Foto | Istimewa | ParlemenRakyat.com



Jakarta, ParlemenRakyat

Masyarakat sipil melalui gerakan #BersihkanIndonesia menantang kedua capres dan cawapres yang berlaga dalam Pemilu Presiden 2019 mewujudkan komitmen “Indonesia Berdaulat Energi”. Selama ini, Indonesia tidak memiliki komitmen yang kuat dalam melakukan transisi energi yang berkeadilan dan melepaskan ketergantungan sistem energi dan ketenagalistrikannya terhadap energi fosil.

“#BersihkanIndonesia bertujuan menantang capres dan cawapres untuk berani berkomitmen merealisasikan tuntutan dari gerakan ini dengan menuangkannya dalam dokumen visi-misi dan kampanye mereka,” tegas Merah Johansyah, Koordinator Jaringan Advokasi Tambang (JATAM), di Ke:Kini, Cikini, Menteng, Jakarta. Rabu (19/9/2018).

“#BersihkanIndonesia pun mengajak masyarakat untuk memastikan bahwa siapapun kandidat yang terpilih untuk memenuhi komitmen ini saat terpilih nanti menjadi presiden dan wakil presiden RI periode 2019-2024,” ujar Nur Hidayati, Direktur Eskekutif Wahana Lingkungan Indonesia (WALHI).

Ketergantungan terhadap energi fosil, khususnya batu bara memiliki dampak negatif dalam jangka panjang terhadap kesehatan, lingkungan hidup, dan perekonomian negara. Pada aspek kesehatan misalnya, pembakaran batu bara menyimpan risiko kesehatan publik yang besar dari polusi udara yang ditimbulkan.

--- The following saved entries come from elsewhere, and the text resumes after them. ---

@[simp] theorem State.takeAck_frame (n : Nat) (ps : List (Nat × Nat)) (s : State) :
    (s.takeAck n ps).pending = s.pending ∧ (s.takeAck n ps).partState = s.partState ∧ (s.takeAck n ps).tick = s.tick
      ∧ (s.takeAck n ps).intervalTicks = s.intervalTicks ∧ (s.takeAck n ps).selfCheckPending = s.selfCheckPending
      ∧ (s.takeAck n ps).eraseWindow = s.eraseWindow ∧ (s.takeAck n ps).chans = s.chans
      ∧ (s.takeAck n ps).root = s.root ∧ (s.takeAck n ps).slots = s.slots ∧ (s.takeAck n ps).pool = s.pool
      ∧ (s.takeAck n ps).sIn = s.sIn ∧ (s.takeAck n ps).sOut = s.sOut ∧ (s.takeAck n ps).lRx = s.lRx
      ∧ (s.takeAck n ps).lTx = s.lTx ∧ (s.takeAck n ps).ctrl = s.ctrl ∧ (s.takeAck n ps).engine = s.engine
      ∧ (s.takeAck n ps).link = s.link ∧ (s.takeAck n ps).messenger = s.messenger
      ∧ (s.takeAck n ps).renewal = s.renewal ∧ (s.takeAck n ps).sPort = s.sPort ∧ (s.takeAck n ps).lPort = s.lPort := by
  unfold State.takeAck
  try dsimp only
  (repeat' split) <;> simp [State.takeAck_pairs]

@[simp] theorem State.takeProbe_frame (n f : Nat) (bs : List Byte) (s : State) :
    (s.takeProbe n f bs).pending = s.pending ∧ (s.takeProbe n f bs).partState = s.partState
      ∧ (s.takeProbe n f bs).tick = s.tick ∧ (s.takeProbe n f bs).intervalTicks = s.intervalTicks
      ∧ (s.takeProbe n f bs).selfCheckPending = s.selfCheckPending
      ∧ (s.takeProbe n f bs).eraseWindow = s.eraseWindow ∧ (s.takeProbe n f bs).chans = s.chans
      ∧ (s.takeProbe n f bs).root = s.root ∧ (s.takeProbe n f bs).slots = s.slots ∧ (s.takeProbe n f bs).sIn = s.sIn
      ∧ (s.takeProbe n f bs).sOut = s.sOut ∧ (s.takeProbe n f bs).lRx = s.lRx ∧ (s.takeProbe n f bs).lTx = s.lTx
      ∧ (s.takeProbe n f bs).engine = s.engine ∧ (s.takeProbe n f bs).messenger = s.messenger := by
  unfold State.takeProbe
  try dsimp only
  (repeat' split) <;> simp

@[simp] theorem State.takeMessage_frame (m : Message) (s : State) :
    (s.takeMessage m).pending = s.pending ∧ (s.takeMessage m).tick = s.tick
      ∧ (s.takeMessage m).intervalTicks = s.intervalTicks ∧ (s.takeMessage m).selfCheckPending = s.selfCheckPending
      ∧ (s.takeMessage m).eraseWindow = s.eraseWindow ∧ (s.takeMessage m).lRx = s.lRx
      ∧ (s.takeMessage m).lTx = s.lTx := by
  unfold State.takeMessage
  try dsimp only
  (repeat' split) <;> simp

@[simp] theorem State.handleControl_frame (bs : List Byte) (s : State) :
    (s.handleControl bs).pending = s.pending ∧ (s.handleControl bs).tick = s.tick
      ∧ (s.handleControl bs).intervalTicks = s.intervalTicks
      ∧ (s.handleControl bs).selfCheckPending = s.selfCheckPending
      ∧ (s.handleControl bs).eraseWindow = s.eraseWindow ∧ (s.handleControl bs).lRx = s.lRx
      ∧ (s.handleControl bs).lTx = s.lTx := by
  unfold State.handleControl
  try dsimp only
  (repeat' split) <;> simp

@[simp] theorem State.compose_reads (bs : List Byte) (s : State) :
    (∀ z, (s.compose bs).1.chan z = s.chan z) ∧ (∀ z, (s.compose bs).1.slot z = s.slot z)
      ∧ (∀ z, (s.compose bs).1.burst z = s.burst z) := by
  simp [State.chan, State.slot, State.burst]

@[simp] theorem State.assignExchange_reads (s : State) :
    (∀ z, (s.assignExchange).1.chan z = s.chan z) ∧ (∀ z, (s.assignExchange).1.slot z = s.slot z)
      ∧ (∀ z, (s.assignExchange).1.ctx z = s.ctx z) ∧ (∀ z, (s.assignExchange).1.backoff z = s.backoff z)
      ∧ (∀ z, (s.assignExchange).1.burst z = s.burst z) := by
  simp [State.chan, State.slot, State.ctx, State.backoff, State.burst]

@[simp] theorem State.freeContext_reads (c : Nat) (s : State) :
    (∀ z, (s.freeContext c).chan z = s.chan z) ∧ (∀ z, (s.freeContext c).slot z = s.slot z)
      ∧ (∀ z, (s.freeContext c).burst z = s.burst z) := by
  simp [State.chan, State.slot, State.burst]

@[simp] theorem State.composeContext_reads (c : Nat) (s : State) :
    (∀ z, (s.composeContext c).chan z = s.chan z) ∧ (∀ z, (s.composeContext c).slot z = s.slot z)
      ∧ (∀ z, (s.composeContext c).burst z = s.burst z) := by
  simp [State.chan, State.slot, State.burst]

@[simp] theorem State.reportPlaced_reads (n : Nat) (s : State) :
    (∀ z, (s.reportPlaced n).chan z = s.chan z) ∧ (∀ z, (s.reportPlaced n).slot z = s.slot z)
      ∧ (∀ z, (s.reportPlaced n).burst z = s.burst z) := by
  simp [State.chan, State.slot, State.burst]

@[simp] theorem State.openContext_reads (c : Nat) (x : Context) (s : State) :
    (∀ z, (s.openContext c x).chan z = s.chan z) ∧ (∀ z, (s.openContext c x).slot z = s.slot z)
      ∧ (∀ z, (s.openContext c x).burst z = s.burst z) := by
  simp [State.chan, State.slot, State.burst]

@[simp] theorem State.startExchange_reads (s : State) :
    (∀ z, (s.startExchange).chan z = s.chan z) ∧ (∀ z, (s.startExchange).slot z = s.slot z)
      ∧ (∀ z, (s.startExchange).burst z = s.burst z) := by
  simp [State.chan, State.slot, State.burst]

@[simp] theorem State.discardSuccessor_reads (c : Nat) (s : State) :
    (∀ z, (s.discardSuccessor c).chan z = s.chan z) ∧ (∀ z, (s.discardSuccessor c).ctx z = s.ctx z)
      ∧ (∀ z, (s.discardSuccessor c).backoff z = s.backoff z) := by
  simp [State.chan, State.ctx, State.backoff]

Batu bara membebani Indonesia dengan pencemaran dan kerusakan lingkungan hidup. Dari hulu ke hilir, biaya kesehatan, lingkungan dan sosial dari industri ekstraktif yang tidak diperhitungkan, dan pada akhirnya harus ditanggung rakyat.

Batu bara juga mengancam ketahanan pangan. Konsesi pertambangan batu bara mengancam seperlima tanah produktif yang seharusnya mendukung agenda ketahanan pangan Indonesia. Selain itu, biaya kesehatan dampak dari PLTU Batubara mencapai sekitar Rp 351 Triliun untuk setiap tahun operasi pembangkit.

“PLTU batu bara diperkirakan telah menyebabkan 6.500 kematian dini setiap tahunnya. Dengan rencana pembangunan PLTU batu bara baru, angka kematian ini bisa mencapai 28.300 orang setiap tahunnya,” jelas Juru Bicara #BersihkanIndonesia, Iqbal Damanik, yang juga Peneliti Auriga Nusantara.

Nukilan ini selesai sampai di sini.